§ **Required action**:
Starting at the line below holding "[(1, a.val)], sregs" and stopping at the line holding "Predicates (.prmov h (.unpack", print every line exactly, both ends included, and leave the rest out.

§ **Saved data entries**:
= = = = =
-- ==== Sys2Proof/Certificates/Slice0/Obligations.lean ====
section
/-! DEFINITION. The statements about the machine. Each docstring names the rules of spec/ it formalises. -/

open Sys2Proof Sys2Proof.Machine

/-! ### Registers II: integer, logic, move and uniform instructions -/

/-- IADD, ISUB, IMUL, IMULH, IMAD, IMIN and IMAX: every element of every acting lane is the exact result, clamped under SAT
and else modulo 2^w, and lands with tag 0xFF after 4 or 6 clocks; nothing else changes (R137, R141). IADD64, LEA and IDP4 likewise
(R144, R145); an immediate B of IADD64 is sign-extended from its 32-bit word. -/
def Obligations.IntegerArithmetic : Prop :=
  (∀ (s : State) (v : View) (h : Hd) (f : Fmt) (d a : VR) (b : BSrc) (c : VR) (na nb sat : Bool),
     (Ready s v h (needV .va f [(0, d.val)] [(1, a.val)] b []) →
       ((Instr.iadd h f d a b na nb sat).wf = true → FliesInt (.iadd h f d a b na nb sat) s v h f d b.len 4 sat fun i k =>
         (if na then -v.elemV f a.val i k else v.elemV f a.val i k) + (if nb then -v.elemB f b i k else v.elemB f b i k)) ∧
       ((Instr.isub h f d a b sat).wf = true → FliesInt (.isub h f d a b sat) s v h f d b.len 4 sat fun i k =>
         v.elemV f a.val i k - v.elemB f b i k) ∧
       ((Instr.imul h f d a b sat).wf = true → FliesInt (.imul h f d a b sat) s v h f d b.len 6 sat fun i k =>
         v.elemV f a.val i k * v.elemB f b i k) ∧
       ((Instr.imulh h f d a b).wf = true → FliesInt (.imulh h f d a b) s v h f d b.len 6 false fun i k =>
         v.elemV f a.val i k * v.elemB f b i k / (2 ^ f.width : Nat)) ∧
       ((Instr.imin h f d a b).wf = true → FliesInt (.imin h f d a b) s v h f d b.len 4 false fun i k =>
         min (v.elemV f a.val i k) (v.elemB f b i k)) ∧
       ((Instr.imax h f d a b).wf = true → FliesInt (.imax h f d a b) s v h f d b.len 4 false fun i k =>
         max (v.elemV f a.val i k) (v.elemB f b i k))) ∧
     (Ready s v h (needV .va f [(0, d.val)] [(1, a.val)] b [(3, c.val)]) → (Instr.imad h f d a b c sat).wf = true →
       FliesInt (.imad h f d a b c sat) s v h f d b.len 6 sat fun i k =>
         v.elemV f a.val i k * v.elemB f b i k + v.elemV f c.val i k)) ∧
  (∀ (s : State) (v : View) (h : Hd) (f : Fmt) (d a : VR) (b : BSrc) (c : VR) (nb u mix sat : Bool) (sh : Fin 8),
     (Ready s v h (needV .va .f64 (vNames .f64 0 d) (vNames .f64 1 a) b []) → (Instr.iadd64 h d a b nb).wf = true →
       Flies (.iadd64 h d a b nb) s v b.len 6 (v.results64 h d fun i =>
         let y : DWord := match b with
           | .v n => v.pair n.val i
           | .s n => readSS v.g n.val
           | .imm8 n => n.signExtend 64
           | .imm32 w => w.signExtend 64
         if nb then v.pair a.val i - y else v.pair a.val i + y) []) ∧
     (Ready s v h { port := .va, len := b.len, named := vNames .f64 0 d ++ vNames .f64 1 a ++ b.vs .i32, sregs := b.ss .i32 } →
       Flies (.lea h u d a b sh) s v b.len 6 (v.results64 h d fun i =>
         let y : DWord := if u then (v.bword b i).zeroExtend 64 else (v.bword b i).signExtend 64
         v.pair a.val i + (y <<< sh.val)) []) ∧
     (Ready s v h (needV .va f [(0, d.val)] [(1, a.val)] b [(3, c.val)]) → (Instr.idp4 h f mix sat d a b c).wf = true →
       ∃ word : Nat → Word, Flies (.idp4 h f mix sat d a b c) s v b.len 6 (v.results h d word) [] ∧
         ∀ i, let other : Fmt := if mix then (if f = .i8 then .ui8 else .i8) else f
           let at_ := fun k => elemInt f (v.srcV f a.val i).code k * elemInt other (v.srcB f b i).code k
           (word i).toNat = intResult .i32 sat ((v.word c.val i).toInt + at_ 0 + at_ 1 + at_ 2 + at_ 3)))

/-- AND, OR, XOR and BLUT work on whole words bit by bit; SHL, SHR, SAR and SHD: the amount is B as an unsigned word; 32 or more
gives 0, or copies of the sign; SHD shifts C:A by min(m, 32), or by m mod 32 with .mod; POPC, CLZ, BREV, BFE and BFI (R143). -/
def Obligations.WordBits : Prop :=
  (∀ (s : State) (v : View) (h : Hd) (d a : VR) (b : BSrc) (c : VR) (tab : BitVec 8),
     (Ready s v h (needV .vx .b32 [(0, d.val)] [(1, a.val)] b []) →
       Flies (.band h d a b) s v b.len 4 (v.results h d fun i => v.word a.val i &&& v.bword b i) [] ∧
       Flies (.bor h d a b) s v b.len 4 (v.results h d fun i => v.word a.val i ||| v.bword b i) [] ∧
       Flies (.bxor h d a b) s v b.len 4 (v.results h d fun i => v.word a.val i ^^^ v.bword b i) []) ∧
     (Ready s v h (needV .vx .b32 [(0, d.val)] [(1, a.val)] b [(3, c.val)]) →
       ∃ word : Nat → Word, Flies (.blut h d a b c tab) s v b.len 4 (v.results h d word) [] ∧
         ∀ i n, n < 32 → (word i).getLsbD n =
           tab.getLsbD (((v.word a.val i).getLsbD n).toNat + 2 * ((v.bword b i).getLsbD n).toNat + 4 * ((v.word c.val i).getLsbD n).toNat))) ∧
  (∀ (s : State) (v : View) (h : Hd) (d a : VR) (b : BSrc) (c : VR) (left md : Bool),
     (Ready s v h (needV .vx .b32 [(0, d.val)] [(1, a.val)] b []) →
       Flies (.shl h d a b) s v b.len 4 (v.results h d fun i => v.word a.val i <<< (v.bword b i).toNat) [] ∧
       Flies (.shr h d a b) s v b.len 4 (v.results h d fun i => v.word a.val i >>> (v.bword b i).toNat) [] ∧
       Flies (.sar h d a b) s v b.len 4 (v.results h d fun i => (v.word a.val i).sshiftRight (v.bword b i).toNat) []) ∧
     (Ready s v h (needV .vx .b32 [(0, d.val)] [(1, a.val)] b [(3, c.val)]) →
       Flies (.shd h left md d a b c) s v b.len 4 (v.results h d fun i =>
         let m := if md then (v.bword b i).toNat % 32 else min (v.bword b i).toNat 32
         let x : BitVec 64 := v.word c.val i ++ v.word a.val i
         if left then (x <<< m).extractLsb' 32 32 else (x >>> m).extractLsb' 0 32) [])) ∧
  (∀ (s : State) (v : View) (h : Hd) (f : Fmt) (d a : VR) (b : BSrc) (c : VR),
     (Ready s v h (needV .vx .b32 [(0, d.val)] [(1, a.val)] (.imm8 0) []) →
       (∃ word : Nat → Word, Flies (.popc h d a) s v 8 4 (v.results h d word) [] ∧
         ∀ i, (word i).toNat = ((List.range 32).filter fun n => (v.word a.val i).getLsbD n).length) ∧
       (∃ word : Nat → Word, Flies (.clz h d a) s v 8 4 (v.results h d word) [] ∧
         ∀ i, (v.word a.val i = 0 → (word i).toNat = 32) ∧
           ∀ n, n < 32 → (v.word a.val i).getLsbD n = true → (∀ m, n < m → (v.word a.val i).getLsbD m = false) → (word i).toNat = 31 - n) ∧
       (∃ word : Nat → Word, Flies (.brev h d a) s v 8 4 (v.results h d word) [] ∧
         ∀ i n, n < 32 → (word i).getLsbD (31 - n) = (v.word a.val i).getLsbD n)) ∧
     (Ready s v h (needV .vx f [(0, d.val)] [(1, a.val)] b []) → (Instr.bfe h f d a b).wf = true →
       ∃ word : Nat → Word, Flies (.bfe h f d a b) s v b.len 4 (v.results h d word) [] ∧
         ∀ i, let w := v.word a.val i
           let y := (v.srcB f b i).code
           let len := min (y / 256 % 256) 32
           let fld := fun n => if y % 256 + n < 32 then w.getLsbD (y % 256 + n) else (f == .i32 && w.getLsbD 31)
           ∀ n, n < 32 → (word i).getLsbD n = (if n < len then fld n else (f == .i32 && len != 0 && fld (len - 1)))) ∧
     (Ready s v h (needV .vx .b32 [(0, d.val)] [(1, a.val)] b [(3, c.val)]) →
       ∃ word : Nat → Word, Flies (.bfi h d a b c) s v b.len 4 (v.results h d word) [] ∧
         ∀ i, let pos := (v.bword b i).toNat % 256
           let len := min ((v.bword b i).toNat / 256 % 256) 32
           ∀ n, n < 32 → (word i).getLsbD n =
             if pos ≤ n ∧ n < pos + len then (v.word a.val i).getLsbD (n - pos) else (v.word c.val i).getLsbD n))

/-- ISETP, VOTE, PRMOV.copy, PRMOV.unpack, FSETP and SIGQ write predicates in the acting lanes alone (R126, R145, R150, R153);
FSETP compares as R168 says, SIGQ tests tracked counts against a threshold (R168, R183). The next reader and writer of what they
write waits for their latency: 4 clocks, 6 for VOTE, 2 for PRMOV, 8 for FSETP under F64 (R137, R162). That the predicate itself is
written in the step that issues, and that only its readers and writers wait, is the model's choice (log 31). -/
def Obligations.PredicateWrites : Prop :=
  (∀ (s : State) (v : View) (h : Hd) (f : Fmt) (cmp : Cmp) (pd pa : PR) (a : VR) (b : BSrc) (comb : Comb) (mode : VoteMode) (neg : Bool),
     (Ready s v h { needV .va f [] [(1, a.val)] b [] with preds := pd :: comb.reads } → (Instr.isetp h f cmp pd a b comb).wf = true →
       Predicates (.isetp h f cmp pd a b comb) s v b.len 4 [pd] (v.predWrite h pd (Comb.value comb v fun i =>
         let x := v.elemV f a.val i 0
         let y := v.elemB f b i 0
         match cmp with
         | .eq => x == y
         | .ne => x != y
         | .lt => decide (x < y)
         | .le => decide (x ≤ y)
         | .gt => decide (x > y)
         | _ => decide (x ≥ y)))) ∧
     (Ready s v h { port := .vx, len := 8, preds := [pd, pa] } →
       Predicates (.vote h mode pd pa neg) s v 8 6 [pd] (v.predWrite h pd fun _ =>
         let holds := fun i => (v.st.pred pa).getLsbD i != neg
         let acting := maskLanes (v.st.acting h)
         match mode with
         | .all => acting.all holds
         | .any => acting.any holds
         | .uni => acting.all holds || acting.all fun i => !holds i)) ∧
     (Ready s v h { port := .ctl, len := 8, preds := [pd, pa] } →
       Predicates (.prmov h (.copy pd pa neg)) s v 8 2 [pd] (v.predWrite h pd fun i => (v.st.pred pa).getLsbD i != neg)) ∧
     (Ready s v h { port := .ctl, len := b.len, named := [(1, a.val)], sregs := b.ss .b32, preds := BSrc.unpacks b } →
       Predicates (.prmov h (.unpack a b)) s v b.len 2 (([0, 1, 2, 3, 4, 5, 6] : List PR).filter fun n => (v.bword b 0).getLsbD n.val) fun n lane =>
         if (v.st.acting h).getLsbD lane && (v.bword b 0).getLsbD n.val then (v.word a.val lane).getLsbD n.val
         else (v.st.pred n).getLsbD lane)) ∧
  (∀ (s : State) (v : View) (h : Hd) (f : Fmt) (cmp : Cmp) (m : Mods) (pd : PR) (a : VR) (b : BSrc) (comb : Comb) (e1 : Bool) (sel : Fin 9),
     (Ready s v h { needV .va f [] (vNames f 1 a) b [] with
         f64 := f == .f64, occ := if f = .f64 then 2 else 1, preds := pd :: comb.reads } →
       (Instr.fsetp h f cmp m pd a b comb e1).wf = true →
       Predicates (.fsetp h f cmp m pd a b comb e1) s v b.len (if f = .f64 then 8 else 4) [pd] (v.predWrite h pd (Comb.value comb v fun i =>
         let x := m.onA (v.numV f a.val i e1.toNat)
         let y := m.onB (v.numB f b i e1.toNat)
         if x.isNan || y.isNan then cmp == .ne || cmp == .nan
         else match cmp with
           | .eq => !x.lt false y && !y.lt false x
           | .ne => x.lt false y || y.lt false x
           | .lt => x.lt false y
           | .le => !y.lt false x
           | .gt => y.lt false x
           | .ge => !x.lt false y
           | .num => true
           | .nan => false))) ∧
     (Ready s v h { port := .vx, len := b.len, f64 := f == .f64, named := vNames f 1 a ++ b.vs .b32, sregs := b.ss .b32,
                    preds := pd :: comb.reads } →
       (Instr.sigq h f sel pd a b comb).wf = true →
       Predicates (.sigq h f sel pd a b comb) s v b.len 4 [pd] (v.predWrite h pd (Comb.value comb v fun i =>
         (List.range f.elems).any fun k => (sel.val == 0 || sel.val == k + 1) &&
           ((v.srcV f a.val i).count f k).2 && decide (((v.srcV f a.val i).count f k).1 < (v.bword b i).toNat)))))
= = = = =
§ **Response to this task**:
     (Ready s v h { port := .ctl, len := b.len, named := [(1, a.val)], sregs := b.ss .b32, preds := BSrc.unpacks b } →
       Predicates (.prmov h (.unpack a b)) s v b.len 2 (([0, 1, 2, 3, 4, 5, 6] : List PR).filter fun n => (v.bword b 0).getLsbD n.val) fun n lane =>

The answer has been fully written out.